The data:
-- ==== Sys2Proof/Decode.lean ====
section
/-! DEFINITION. The decoder of command words (30_encoding R86, R87, R89) and of the chip-side control codes
(R91), the table of masks and matches they follow, and the encoder. -/

namespace Sys2Proof

open Machine

/-- Why a code is no instruction (30_encoding R89; for a control code R91). -/
inductive DecodeError where
  /-- The opcode byte is in no row of the table. -/
  | unknownOpcode
  /-- A reserved-zero bit of the row is set. -/
  | reservedBits
  /-- The byte is none of the five control codes. -/
  | unknownControlCode
deriving DecidableEq, Repr

/-! The fields of a command word (30_encoding R86). -/

/-- OP, bits 31:24. -/
def opField (w : Word32) : Byte := w.extractLsb' 24 8

/-- REG, EADDR, SEL of formats R, W, S, L, F: bits 23:16. -/
def byte2Field (w : Word32) : Byte := w.extractLsb' 16 8

/-- DATA, B0: bits 15:8. -/
def byte1Field (w : Word32) : Byte := w.extractLsb' 8 8

/-- B1: bits 7:0. -/
def byte0Field (w : Word32) : Byte := w.extractLsb' 0 8

/-- LSB of formats L and F: bits 15:12. -/
def lsbField (w : Word32) : BitVec 4 := w.extractLsb' 12 4

/-- WM1 of formats L and F: bits 11:8. -/
def wm1Field (w : Word32) : BitVec 4 := w.extractLsb' 8 4

/-- SGN of format F: bit 7. -/
def sgnField (w : Word32) : Bool := w.getLsbD 7

/-- The row's reserved-zero bits decide (30_encoding R89). -/
def reserved (zero : Bool) (i : Instr) : Except DecodeError Instr :=
  if zero then .ok i else .error .reservedBits

/-- The command a 32-bit word names (30_encoding R87), or why it is illegal (R89). -/
def decodeCommand (w : Word32) : Except DecodeError Instr :=
  if opField w = 0x01 then reserved (w.extractLsb' 0 16 == 0) (.rdreg (byte2Field w))
  else if opField w = 0x02 then reserved (w.extractLsb' 0 8 == 0) (.wrreg (byte2Field w) (byte1Field w))
  else if opField w = 0x03 then reserved (w.extractLsb' 0 24 == 0) .chipid
  else if opField w = 0x04 then reserved (w.extractLsb' 0 24 == 0) .reboot
  else if opField w = 0x10 then reserved (w.extractLsb' 0 16 == 0) (.rdword (byte2Field w))
  else if opField w = 0x11 then .ok (.wrword (byte2Field w) (byte1Field w) (byte0Field w))
  else if opField w = 0x12 then reserved (w.extractLsb' 0 24 == 0) .lock
  else if opField w = 0x13 then reserved (w.extractLsb' 0 24 == 0) .rdimg
  else if opField w = 0x14 then reserved (w.extractLsb' 0 24 == 0) .rewrite
  else if opField w = 0x18 then reserved (w.extractLsb' 0 24 == 0) .loadimg
  else if opField w = 0x19 then reserved (w.extractLsb' 0 24 == 0) .saveimg
  else if opField w = 0x20 then reserved (w.extractLsb' 0 16 == 0) (.cellv (byte2Field w))
  else if opField w = 0x21 then reserved (w.extractLsb' 0 24 == 0) .curr
  else if opField w = 0x22 then reserved (w.extractLsb' 0 24 == 0) .rsense
  else if opField w = 0x23 then
    reserved (w.extractLsb' 0 8 == 0) (.limit (byte2Field w) (lsbField w) (wm1Field w))
  else if opField w = 0x24 then reserved (w.extractLsb' 0 16 == 0) (.thresh (byte2Field w))
  else if opField w = 0x25 then reserved (w.extractLsb' 13 11 == 0) (.adc2mv (w.extractLsb' 0 13))
  else if opField w = 0x26 then .ok (.v2adc (w.extractLsb' 0 24))
  else if opField w = 0x27 then reserved (w.extractLsb' 16 8 == 0) (.setrs (w.extractLsb' 0 16))
  else if opField w = 0x28 then
    reserved (w.extractLsb' 20 2 == 0) (.setvl (w.extractLsb' 22 2) (w.extractLsb' 0 20))
  else if opField w = 0x30 then
    reserved (w.extractLsb' 0 7 == 0) (.unpack (byte2Field w) (lsbField w) (wm1Field w) (sgnField w))
  else if opField w = 0x31 then reserved (w.extractLsb' 8 16 == 0) (.sext4 (byte0Field w))
  else if opField w = 0x38 then reserved (w.extractLsb' 8 16 == 0) (.decauth (byte0Field w))
  else .error .unknownOpcode

/-- The control code a byte for chip register 0x5F is (30_encoding R91). -/
def decodeControl (b : Byte) : Except DecodeError Instr :=
  if b = codeEeLock then .ok .eeLock
  else if b = codeEeAuth then .ok .eeAuth
  else if b = codeEeWrite then .ok .eeWrite
  else if b = codeEeErase then .ok .eeErase
  else if b = codeEeRead then .ok .eeRead
  else .error .unknownControlCode

/-- The instruction of a code of either width. -/
def decode : Code → Except DecodeError Instr
  | .command w => decodeCommand w
  | .control b => decodeControl b

/-- The instruction of an opcode-table row's bits: 32 for a command, 8 for a control code. -/
def decodeTableWord (nbits w : Nat) : Option Instr :=
  if nbits = 32 then (decodeCommand (BitVec.ofNat 32 w)).toOption
  else if nbits = 8 then (decodeControl (BitVec.ofNat 8 w)).toOption
  else none

/-- The code of an instruction, laid out as 30_encoding R86 gives each format. -/
def encode : Instr → Code
  | .rdreg reg => .command (0x01#8 ++ reg ++ 0#16)
  | .wrreg reg data => .command (0x02#8 ++ reg ++ data ++ 0#8)
  | .chipid => .command (0x03#8 ++ 0#24)
  | .reboot => .command (0x04#8 ++ 0#24)
  | .rdword ea => .command (0x10#8 ++ ea ++ 0#16)
  | .wrword ea b0 b1 => .command (0x11#8 ++ ea ++ b0 ++ b1)
  | .lock => .command (0x12#8 ++ 0#24)
  | .rdimg => .command (0x13#8 ++ 0#24)
  | .rewrite => .command (0x14#8 ++ 0#24)
  | .loadimg => .command (0x18#8 ++ 0#24)
  | .saveimg => .command (0x19#8 ++ 0#24)
  | .cellv sel => .command (0x20#8 ++ sel ++ 0#16)
  | .curr => .command (0x21#8 ++ 0#24)
  | .rsense => .command (0x22#8 ++ 0#24)
  | .limit sel lsb wm1 => .command (0x23#8 ++ sel ++ lsb ++ wm1 ++ 0#8)
  | .thresh sel => .command (0x24#8 ++ sel ++ 0#16)
  | .adc2mv code => .command (0x25#8 ++ 0#11 ++ code)
  | .v2adc x => .command (0x26#8 ++ x)
  | .setrs t => .command (0x27#8 ++ 0#8 ++ t)
  | .setvl sel val => .command (0x28#8 ++ sel ++ 0#2 ++ val)
  | .unpack ea lsb wm1 sgn => .command (0x30#8 ++ ea ++ lsb ++ wm1 ++ BitVec.ofBool sgn ++ 0#7)
  | .sext4 b => .command (0x31#8 ++ 0#16 ++ b)
  | .decauth s => .command (0x38#8 ++ 0#16 ++ s)
  | .eeLock => .control codeEeLock
  | .eeAuth => .control codeEeAuth
  | .eeWrite => .control codeEeWrite
  | .eeErase => .control codeEeErase
  | .eeRead => .control codeEeRead

/-- The masks and matches of the command rows (30_encoding R87, opcode_table.json): a decoder tests
`(w & mask) == match`. -/
def commandRows : List (Word32 × Word32) :=
  [(0xFF00FFFF, 0x01000000), (0xFF0000FF, 0x02000000), (0xFFFFFFFF, 0x03000000), (0xFFFFFFFF, 0x04000000),
   (0xFF00FFFF, 0x10000000), (0xFF000000, 0x11000000), (0xFFFFFFFF, 0x12000000), (0xFFFFFFFF, 0x13000000),
   (0xFFFFFFFF, 0x14000000), (0xFFFFFFFF, 0x18000000), (0xFFFFFFFF, 0x19000000), (0xFF00FFFF, 0x20000000),
   (0xFFFFFFFF, 0x21000000), (0xFFFFFFFF, 0x22000000), (0xFF0000FF, 0x23000000), (0xFF00FFFF, 0x24000000),
   (0xFFFFE000, 0x25000000), (0xFF000000, 0x26000000), (0xFFFF0000, 0x27000000), (0xFF300000, 0x28000000),
   (0xFF00007F, 0x30000000), (0xFFFFFF00, 0x31000000), (0xFFFFFF00, 0x38000000)]

/-- A word is legal when some row's test holds (30_encoding R87, R89). -/
def legalWord (w : Word32) : Bool := commandRows.any fun row => w &&& row.1 == row.2

end Sys2Proof
end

Assignment:
Check each line of the entries for the word "unknownControlCode". State how many lines hold it, and write nothing else.

Task response:
2